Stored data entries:
===============
-- ==== Sys2Proof/Proofs/State/DecoderInvariant.lean ====
section
/-! SUPPORT. The decoder's invariants (10_state.md R52 (4), 40_quadrature.md R137) under each move: the bound on an accumulator
widens at T1, and narrows as the tick passes the channel's own service. -/

namespace Sys2Proof.Machine

theorem fits_zero (n : Nat) : Fits n 0 := by
  have hpos : (0 : Int) < 2 ^ n := by positivity
  unfold Fits
  omega

theorem wrapAcc_fits (c : Config) (v : Int) : Fits c.accWidth (wrapAcc c v) := (wrapN_spec c.accWidth v).2

/-! ### The bound by tick position -/

theorem accBound_ge (d k : Nat) (t : TPhase) : (d : Int) - 1 ≤ accBound d k t := by
  cases t with
  | t2Decode j =>
    simp only [accBound]
    split <;> omega
  | wait | t0Sample | t1Phase | t3Scan | t4Led => exact le_rfl

/-- The bound after the service at position `j`: narrow for what `j` and the positions before it serve. -/
theorem accBound_afterDecode (d k : Nat) (hk : k ≤ 10) (j : Fin 11) :
    accBound d k (afterDecode j) = if j.val < k then (d : Int) + 1 else d - 1 := by
  unfold afterDecode
  split
  · rfl
  · rw [if_neg (by omega)]
    rfl

/-- A service narrows no bound but that of the channel it serves. -/
theorem accBound_le_afterDecode {d k : Nat} {j : Fin 11} (hk : k ≤ 10) (h : k ≠ j.val) :
    accBound d k (.t2Decode j) ≤ accBound d k (afterDecode j) := by
  rw [accBound_afterDecode d k hk j, accBound]
  split_ifs <;> omega

/-- The invariants at another position, where no bound gets narrower. -/
theorem DecoderInv.move {c : Config} {t t' : TPhase} {d : Decoder} (h : DecoderInv c t d)
    (hle : ∀ D k, accBound D k t ≤ accBound D k t') : DecoderInv c t' d :=
  ⟨h.accWidth, h.rawWidth, fun ch => (h.ordinary ch).trans (hle _ _), fun hm => (h.vfo hm).trans (hle _ _), h.raw⟩

/-! ### The decoder's operations -/

theorem DecoderInv.afterReset {c : Config} (hc : ConfigLegal c) (d : Decoder) (r : Reading) :
    DecoderInv c .wait (d.afterReset c r) where
  accWidth ch := by simpa [Decoder.afterReset] using fits_zero c.accWidth
  rawWidth := fits_zero c.accWidth
  ordinary ch := by
    have := divisor_pos hc.encDiv
    simpa [Decoder.afterReset, accBound]
  vfo _ := by
    have := divisor_pos hc.vfoDiv
    simpa [Decoder.afterReset, accBound]
  raw _ := rfl

/-- An edge counted in `EDGE` mode (40_quadrature.md R131). -/
theorem DecoderInv.countEdge {c : Config} {t : TPhase} {d : Decoder} (h : DecoderInv c t d) (hm : c.vfoMode = .edge)
    (a b : Bool) : DecoderInv c t (d.countEdge c a b) := by
  unfold Decoder.countEdge
  split
  · exact ⟨h.accWidth, wrapAcc_fits c _, h.ordinary, h.vfo, fun hp => by simp [hm] at hp⟩
  · exact h

/-- The phase services of T1 add at most 2 to each polled channel (40_quadrature.md R137). -/
theorem DecoderInv.foldAll {c : Config} {d : Decoder} (hc : ConfigLegal c) (h : DecoderInv c .t1Phase d)
    (smp : Vector Phase numChan) : DecoderInv c (.t2Decode 0) (d.foldAll c smp (polledChans c)) := by
  have hbound : ∀ {k : Chan} {D : Nat}, k ∈ polledChans c → |d.acc[k]| ≤ (D : Int) - 1 →
      |(d.foldAll c smp (polledChans c)).acc[k]| ≤ (D : Int) + 1 := by
    intro k D hk hD
    obtain ⟨idx, hidx⟩ := d.foldAll_acc_of_mem c smp (polledChans_nodup c) hk
    have := abs_wrapAcc_add_contribution_le hc d.acc[k] idx
    rw [hidx]
    omega
  refine ⟨fun ch => ?_, ?_, fun ch => ?_, fun hm => ?_, fun hm => ?_⟩
  · by_cases hch : ch ∈ polledChans c
    · obtain ⟨idx, hidx⟩ := d.foldAll_acc_of_mem c smp (polledChans_nodup c) hch
      exact hidx ▸ wrapAcc_fits c _
    · exact d.foldAll_acc_of_notMem c smp hch ▸ h.accWidth ch
  · exact d.foldAll_vfoRaw c smp _ ▸ h.rawWidth
  · exact hbound (ordinary_mem_polledChans c ch) (h.ordinary ch)
  · exact hbound (chanV_mem_polledChans hm) (h.vfo hm)
  · exact (d.foldAll_vfoRaw c smp _).trans (h.raw hm)

/-- The captured edges moved into channel V (40_quadrature.md R129, R130). -/
theorem DecoderInv.gatherVfo {s : State} {t : TPhase} (h : DecoderInv s.cfg t s.dec) :
    DecoderInv s.cfg t s.gatherVfo.dec := by
  cases hm : s.cfg.vfoMode with
  | polled => rwa [State.gatherVfo_polled hm]
  | edge =>
    have hpolled : s.cfg.vfoMode ≠ .polled := by simp [hm]
    rw [State.gatherVfo_dec_edge hm]
    refine ⟨fun ch => ?_, fits_zero _, fun ch => ?_, fun hp => absurd hp hpolled, fun _ => rfl⟩
    · by_cases hch : ch = chanV
      · subst hch
        exact (s.dec.setAcc_acc_self chanV _).symm ▸ wrapAcc_fits _ _
      · exact (s.dec.setAcc_acc_other _ hch).symm ▸ h.accWidth ch
    · exact (s.dec.setAcc_acc_other _ (castSucc_ne_chanV ch)).symm ▸ h.ordinary ch

/-- A consumption keeps the width of every accumulator (10_state.md R34, 40_quadrature.md R123). -/
theorem DecoderInv.consume_accWidth {c : Config} {t : TPhase} {d : Decoder} (h : DecoderInv c t d) {lo hi : Int}
    (hlo : lo ≤ 0) (hhi : 0 ≤ hi) (D : Nat) (ch k : Chan) :
    Fits c.accWidth (d.setAcc ch (consumed D lo hi d.acc[ch]).2).acc[k] := by
  by_cases hk : k = ch
  · subst hk
    rw [Decoder.setAcc_acc_self]
    exact consumed_fits hlo hhi (h.accWidth k)
  · rw [Decoder.setAcc_acc_other _ _ hk]
    exact h.accWidth k

/-- The VFO's consumption at `T2_DECODE(0)` (40_quadrature.md R129, R137). -/
theorem DecoderInv.consumeVfo {c : Config} {d : Decoder} (hc : ConfigLegal c) (h : DecoderInv c (.t2Decode 0) d) :
    DecoderInv c (afterDecode 0) (d.setAcc chanV (consumed c.vfoDiv (-128) 127 d.acc[chanV]).2) := by
  refine ⟨h.consume_accWidth (by decide) (by decide) c.vfoDiv chanV, h.rawWidth, fun ch => ?_, fun hm => ?_, h.raw⟩
  · rw [Decoder.setAcc_acc_other _ _ (castSucc_ne_chanV ch)]
    exact (h.ordinary ch).trans (accBound_le_afterDecode (by omega) (Nat.succ_ne_zero ch.val))
  · rw [Decoder.setAcc_acc_self]
    exact (abs_consumed_le (divisor_pos hc.vfoDiv) (by decide) (by decide) (h.vfo hm)).trans (accBound_ge _ _ _)

/-- An ordinary channel's consumption at its own position (40_quadrature.md R127, R137). -/
theorem decoderInv_consumeEnc {c : Config} {d : Decoder} {ch : Fin 10} (hc : ConfigLegal c)
    (h : DecoderInv c (.t2Decode ch.succ) d) :
    DecoderInv c (afterDecode ch.succ)
      (d.setAcc (ordinary ch) (consumed c.encDiv (-8) 7 d.acc[ordinary ch]).2) := by
  refine ⟨h.consume_accWidth (by decide) (by decide) c.encDiv (ordinary ch), h.rawWidth, fun k => ?_, fun hm => ?_, h.raw⟩
  · by_cases hk : k = ch
    · subst hk
      have hwide : |d.acc[ordinary k]| ≤ (c.encDiv : Int) + 1 := (h.ordinary k).trans_eq (if_pos le_rfl)
      rw [show k.castSucc = ordinary k from rfl, Decoder.setAcc_acc_self]
      exact (abs_consumed_le (divisor_pos hc.encDiv) (by decide) (by decide) hwide).trans (accBound_ge _ _ _)
    · have hne : k.castSucc ≠ ordinary ch := fun e => hk (Fin.castSucc_injective 10 e)
      rw [Decoder.setAcc_acc_other _ _ hne]
      refine (h.ordinary k).trans (accBound_le_afterDecode (by omega) fun e => hk (Fin.ext ?_))
      simpa using e
  · have hne : chanV ≠ ordinary ch := (castSucc_ne_chanV ch).symm
    rw [Decoder.setAcc_acc_other _ _ hne]
    exact (h.vfo hm).trans (accBound_le_afterDecode (by omega) (Nat.succ_ne_zero ch.val).symm)

/-! ### Every move -/

/-- Each of the tick agent's sub-steps brings the decoder to the bounds of the next position. -/
theorem TickMove.decoderInv {s t : State} (h : TickMove s t) (hc : ConfigLegal s.cfg)
    (hd : DecoderInv s.cfg s.tphase s.dec) : DecoderInv s.cfg t.tphase t.dec := by
  cases h with
  | timer pos => exact (pos ▸ hd).move fun _ _ => le_rfl
  | sample pos => exact (pos ▸ hd).move fun _ _ => le_rfl
  | phase pos => exact (pos ▸ hd).foldAll hc s.latch.smp
  | vfo pos =>
    rw [pos] at hd
    simpa using hd.gatherVfo.consumeVfo hc
  | encoder ch pos =>
    rw [pos] at hd
    simpa using decoderInv_consumeEnc hc hd
  | scan pos =>
    rw [pos] at hd
    have hmoved : DecoderInv s.cfg .t4Led s.dec := hd.move fun _ _ => le_rfl
    simpa using hmoved
  | led pos => exact (pos ▸ hd).move fun _ _ => le_rfl

/-- Every step keeps the decoder's invariants at the position it leaves. -/
theorem Move.decoderInv {s t : State} (h : Move s t) (hc : ConfigLegal s.cfg) (hd : DecoderInv s.cfg s.tphase s.dec) :
    DecoderInv s.cfg t.tphase t.dec := by
  cases h with
  | tick _ sub => exact sub.decoderInv hc hd
  | edgeCounted a b _ _ mode => exact hd.countEdge mode a b
  | powerOn => exact DecoderInv.afterReset hc _ _
  | select | ledWrite | readIdent | readEvent | readOther | edgeIgnored => exact hd

end Sys2Proof.Machine
end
===============
#### EXERCISE DIRECTIONS
Could you transcribe the entries above word for word, from the line with "it leaves. -/" down to the line with "hd.countEdge mode a b", keeping both?

#### OUTPUT
/-- Every step keeps the decoder's invariants at the position it leaves. -/
theorem Move.decoderInv {s t : State} (h : Move s t) (hc : ConfigLegal s.cfg) (hd : DecoderInv s.cfg s.tphase s.dec) :
    DecoderInv s.cfg t.tphase t.dec := by
  cases h with
  | tick _ sub => exact sub.decoderInv hc hd
  | edgeCounted a b _ _ mode => exact hd.countEdge mode a b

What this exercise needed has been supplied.